Dataset excerpts

+++

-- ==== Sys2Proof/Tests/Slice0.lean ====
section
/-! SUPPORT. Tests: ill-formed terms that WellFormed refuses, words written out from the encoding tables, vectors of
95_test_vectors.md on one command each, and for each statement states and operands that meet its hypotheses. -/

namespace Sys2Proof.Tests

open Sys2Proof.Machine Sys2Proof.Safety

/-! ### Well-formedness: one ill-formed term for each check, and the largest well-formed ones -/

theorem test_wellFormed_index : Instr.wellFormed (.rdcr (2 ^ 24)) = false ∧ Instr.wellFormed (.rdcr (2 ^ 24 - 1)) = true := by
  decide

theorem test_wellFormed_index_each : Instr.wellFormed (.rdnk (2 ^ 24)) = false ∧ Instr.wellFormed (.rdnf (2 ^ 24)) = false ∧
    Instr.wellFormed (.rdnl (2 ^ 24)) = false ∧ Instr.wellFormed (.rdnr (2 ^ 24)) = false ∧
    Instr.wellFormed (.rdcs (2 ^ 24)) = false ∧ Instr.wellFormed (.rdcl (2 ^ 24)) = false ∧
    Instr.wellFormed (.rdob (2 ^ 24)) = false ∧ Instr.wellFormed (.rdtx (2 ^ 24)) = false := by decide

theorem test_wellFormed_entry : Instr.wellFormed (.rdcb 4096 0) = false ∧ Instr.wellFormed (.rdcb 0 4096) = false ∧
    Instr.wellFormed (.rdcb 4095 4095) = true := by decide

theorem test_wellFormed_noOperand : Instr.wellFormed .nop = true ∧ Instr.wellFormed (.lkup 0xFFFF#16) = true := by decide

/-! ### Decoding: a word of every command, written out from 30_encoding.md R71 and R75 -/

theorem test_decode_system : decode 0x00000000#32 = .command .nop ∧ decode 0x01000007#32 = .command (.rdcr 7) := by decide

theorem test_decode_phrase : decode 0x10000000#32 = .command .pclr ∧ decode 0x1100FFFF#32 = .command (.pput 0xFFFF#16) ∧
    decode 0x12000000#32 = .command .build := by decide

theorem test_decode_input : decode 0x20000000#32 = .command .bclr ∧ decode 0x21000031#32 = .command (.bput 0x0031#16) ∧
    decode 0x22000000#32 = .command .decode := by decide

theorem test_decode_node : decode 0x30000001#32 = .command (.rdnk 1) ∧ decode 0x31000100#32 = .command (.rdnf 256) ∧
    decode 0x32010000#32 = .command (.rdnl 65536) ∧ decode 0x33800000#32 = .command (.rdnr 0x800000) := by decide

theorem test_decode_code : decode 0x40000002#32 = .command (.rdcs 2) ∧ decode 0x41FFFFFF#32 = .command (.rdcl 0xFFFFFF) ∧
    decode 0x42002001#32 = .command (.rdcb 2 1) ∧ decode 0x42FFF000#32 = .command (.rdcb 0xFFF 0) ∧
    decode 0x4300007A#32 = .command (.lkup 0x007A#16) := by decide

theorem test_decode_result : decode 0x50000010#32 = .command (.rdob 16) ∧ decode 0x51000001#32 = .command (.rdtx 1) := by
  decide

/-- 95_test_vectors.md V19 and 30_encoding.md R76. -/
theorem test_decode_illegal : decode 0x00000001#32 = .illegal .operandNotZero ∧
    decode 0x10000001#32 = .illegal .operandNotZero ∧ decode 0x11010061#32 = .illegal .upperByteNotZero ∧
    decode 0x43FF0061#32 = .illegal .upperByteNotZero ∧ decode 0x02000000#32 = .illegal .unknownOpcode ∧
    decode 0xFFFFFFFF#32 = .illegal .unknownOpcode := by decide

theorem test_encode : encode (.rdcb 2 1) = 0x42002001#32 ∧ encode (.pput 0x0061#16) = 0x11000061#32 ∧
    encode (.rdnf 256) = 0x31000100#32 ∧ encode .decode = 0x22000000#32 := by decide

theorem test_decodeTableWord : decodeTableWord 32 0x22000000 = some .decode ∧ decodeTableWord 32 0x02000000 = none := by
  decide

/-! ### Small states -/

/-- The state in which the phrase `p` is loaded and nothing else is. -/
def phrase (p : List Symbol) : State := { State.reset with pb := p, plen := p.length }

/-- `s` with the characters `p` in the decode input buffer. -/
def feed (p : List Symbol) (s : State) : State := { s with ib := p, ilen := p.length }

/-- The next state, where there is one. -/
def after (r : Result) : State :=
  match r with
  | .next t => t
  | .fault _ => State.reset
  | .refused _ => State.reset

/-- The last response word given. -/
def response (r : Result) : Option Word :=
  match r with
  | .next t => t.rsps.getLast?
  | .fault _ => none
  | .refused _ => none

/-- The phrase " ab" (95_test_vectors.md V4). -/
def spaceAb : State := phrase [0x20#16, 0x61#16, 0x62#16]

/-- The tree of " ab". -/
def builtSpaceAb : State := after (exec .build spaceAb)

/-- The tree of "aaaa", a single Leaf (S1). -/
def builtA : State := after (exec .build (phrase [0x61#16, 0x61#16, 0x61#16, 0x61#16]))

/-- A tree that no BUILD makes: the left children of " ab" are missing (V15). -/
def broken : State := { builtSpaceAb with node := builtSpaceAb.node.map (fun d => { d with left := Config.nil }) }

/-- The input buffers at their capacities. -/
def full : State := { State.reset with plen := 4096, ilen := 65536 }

+++

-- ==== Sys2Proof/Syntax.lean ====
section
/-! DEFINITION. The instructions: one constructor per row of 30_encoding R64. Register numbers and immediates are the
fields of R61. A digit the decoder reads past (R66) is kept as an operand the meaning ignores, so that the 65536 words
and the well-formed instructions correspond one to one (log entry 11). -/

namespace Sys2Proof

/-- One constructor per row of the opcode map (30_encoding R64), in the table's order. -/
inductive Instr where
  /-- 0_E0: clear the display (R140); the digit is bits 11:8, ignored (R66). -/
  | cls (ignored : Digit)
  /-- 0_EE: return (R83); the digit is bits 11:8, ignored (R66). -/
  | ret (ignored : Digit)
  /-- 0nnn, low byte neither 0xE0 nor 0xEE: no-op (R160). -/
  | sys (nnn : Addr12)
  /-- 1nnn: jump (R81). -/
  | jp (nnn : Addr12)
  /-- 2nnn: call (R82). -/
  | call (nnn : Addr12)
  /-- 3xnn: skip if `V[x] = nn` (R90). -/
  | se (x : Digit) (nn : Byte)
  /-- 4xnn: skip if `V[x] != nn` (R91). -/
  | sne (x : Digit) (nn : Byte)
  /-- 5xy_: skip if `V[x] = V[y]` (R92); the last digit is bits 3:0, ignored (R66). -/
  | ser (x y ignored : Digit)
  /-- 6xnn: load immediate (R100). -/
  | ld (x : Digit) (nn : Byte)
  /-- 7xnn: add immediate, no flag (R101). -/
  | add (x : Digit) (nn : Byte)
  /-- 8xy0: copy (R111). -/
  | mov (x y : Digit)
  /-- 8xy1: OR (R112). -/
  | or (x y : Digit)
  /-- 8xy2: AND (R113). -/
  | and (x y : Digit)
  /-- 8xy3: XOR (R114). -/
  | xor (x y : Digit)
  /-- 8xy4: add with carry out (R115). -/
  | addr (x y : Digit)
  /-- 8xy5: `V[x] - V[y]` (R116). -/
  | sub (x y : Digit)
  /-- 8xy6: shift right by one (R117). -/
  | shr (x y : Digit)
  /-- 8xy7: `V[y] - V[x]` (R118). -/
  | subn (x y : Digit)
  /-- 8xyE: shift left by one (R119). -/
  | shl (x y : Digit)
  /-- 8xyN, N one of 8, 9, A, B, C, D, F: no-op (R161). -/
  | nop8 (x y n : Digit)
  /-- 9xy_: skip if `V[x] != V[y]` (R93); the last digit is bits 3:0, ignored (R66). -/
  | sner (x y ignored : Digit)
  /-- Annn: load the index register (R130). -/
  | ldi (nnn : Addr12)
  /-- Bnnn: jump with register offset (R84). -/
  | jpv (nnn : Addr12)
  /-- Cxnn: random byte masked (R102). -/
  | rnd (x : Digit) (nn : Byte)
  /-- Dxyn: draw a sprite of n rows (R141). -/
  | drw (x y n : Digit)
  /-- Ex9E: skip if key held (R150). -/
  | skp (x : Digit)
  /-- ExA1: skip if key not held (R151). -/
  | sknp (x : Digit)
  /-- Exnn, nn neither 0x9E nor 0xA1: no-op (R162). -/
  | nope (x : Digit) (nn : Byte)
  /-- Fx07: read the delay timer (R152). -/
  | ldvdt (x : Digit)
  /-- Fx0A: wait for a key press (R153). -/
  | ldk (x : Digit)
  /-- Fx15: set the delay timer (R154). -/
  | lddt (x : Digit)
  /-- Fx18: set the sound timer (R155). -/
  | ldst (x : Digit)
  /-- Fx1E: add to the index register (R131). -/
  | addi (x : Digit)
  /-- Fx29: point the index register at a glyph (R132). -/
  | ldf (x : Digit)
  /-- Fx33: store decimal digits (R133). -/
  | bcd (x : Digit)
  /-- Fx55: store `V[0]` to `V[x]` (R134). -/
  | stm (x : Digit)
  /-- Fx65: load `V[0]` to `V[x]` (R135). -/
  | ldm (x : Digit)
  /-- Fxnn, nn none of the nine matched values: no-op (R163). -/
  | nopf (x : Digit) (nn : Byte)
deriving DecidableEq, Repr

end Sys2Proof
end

+++

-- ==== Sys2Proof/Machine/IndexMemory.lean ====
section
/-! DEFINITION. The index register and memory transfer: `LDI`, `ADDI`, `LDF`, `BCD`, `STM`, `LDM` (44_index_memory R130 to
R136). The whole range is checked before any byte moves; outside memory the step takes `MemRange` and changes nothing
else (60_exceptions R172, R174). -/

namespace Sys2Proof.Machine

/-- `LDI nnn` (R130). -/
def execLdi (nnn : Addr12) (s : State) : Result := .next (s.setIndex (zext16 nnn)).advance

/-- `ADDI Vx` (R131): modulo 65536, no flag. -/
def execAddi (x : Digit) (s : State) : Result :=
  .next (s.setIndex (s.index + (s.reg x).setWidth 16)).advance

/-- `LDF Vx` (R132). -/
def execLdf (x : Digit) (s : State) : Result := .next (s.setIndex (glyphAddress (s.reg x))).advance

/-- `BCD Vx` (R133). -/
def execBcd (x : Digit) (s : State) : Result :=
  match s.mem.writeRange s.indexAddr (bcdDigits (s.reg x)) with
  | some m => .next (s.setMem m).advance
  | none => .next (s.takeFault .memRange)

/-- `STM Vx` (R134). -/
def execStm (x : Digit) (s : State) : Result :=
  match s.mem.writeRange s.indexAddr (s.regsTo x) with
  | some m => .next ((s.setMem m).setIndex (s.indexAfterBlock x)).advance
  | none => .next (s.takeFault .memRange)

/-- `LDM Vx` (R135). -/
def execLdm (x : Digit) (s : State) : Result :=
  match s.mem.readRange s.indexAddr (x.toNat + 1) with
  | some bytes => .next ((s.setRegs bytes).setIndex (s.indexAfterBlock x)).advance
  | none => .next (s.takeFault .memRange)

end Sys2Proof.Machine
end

+++

WHAT YOU SHOULD DO:
Once you reach the line with "5xy_: skip if" in the data above, copy it and every line after it exactly, up to and including the line with "XOR (R114). -/".

RESPONSE:
  /-- 5xy_: skip if `V[x] = V[y]` (R92); the last digit is bits 3:0, ignored (R66). -/
  | ser (x y ignored : Digit)
  /-- 6xnn: load immediate (R100). -/
  | ld (x : Digit) (nn : Byte)
  /-- 7xnn: add immediate, no flag (R101). -/
  | add (x : Digit) (nn : Byte)
  /-- 8xy0: copy (R111). -/
  | mov (x y : Digit)
  /-- 8xy1: OR (R112). -/
  | or (x y : Digit)
  /-- 8xy2: AND (R113). -/
  | and (x y : Digit)
  /-- 8xy3: XOR (R114). -/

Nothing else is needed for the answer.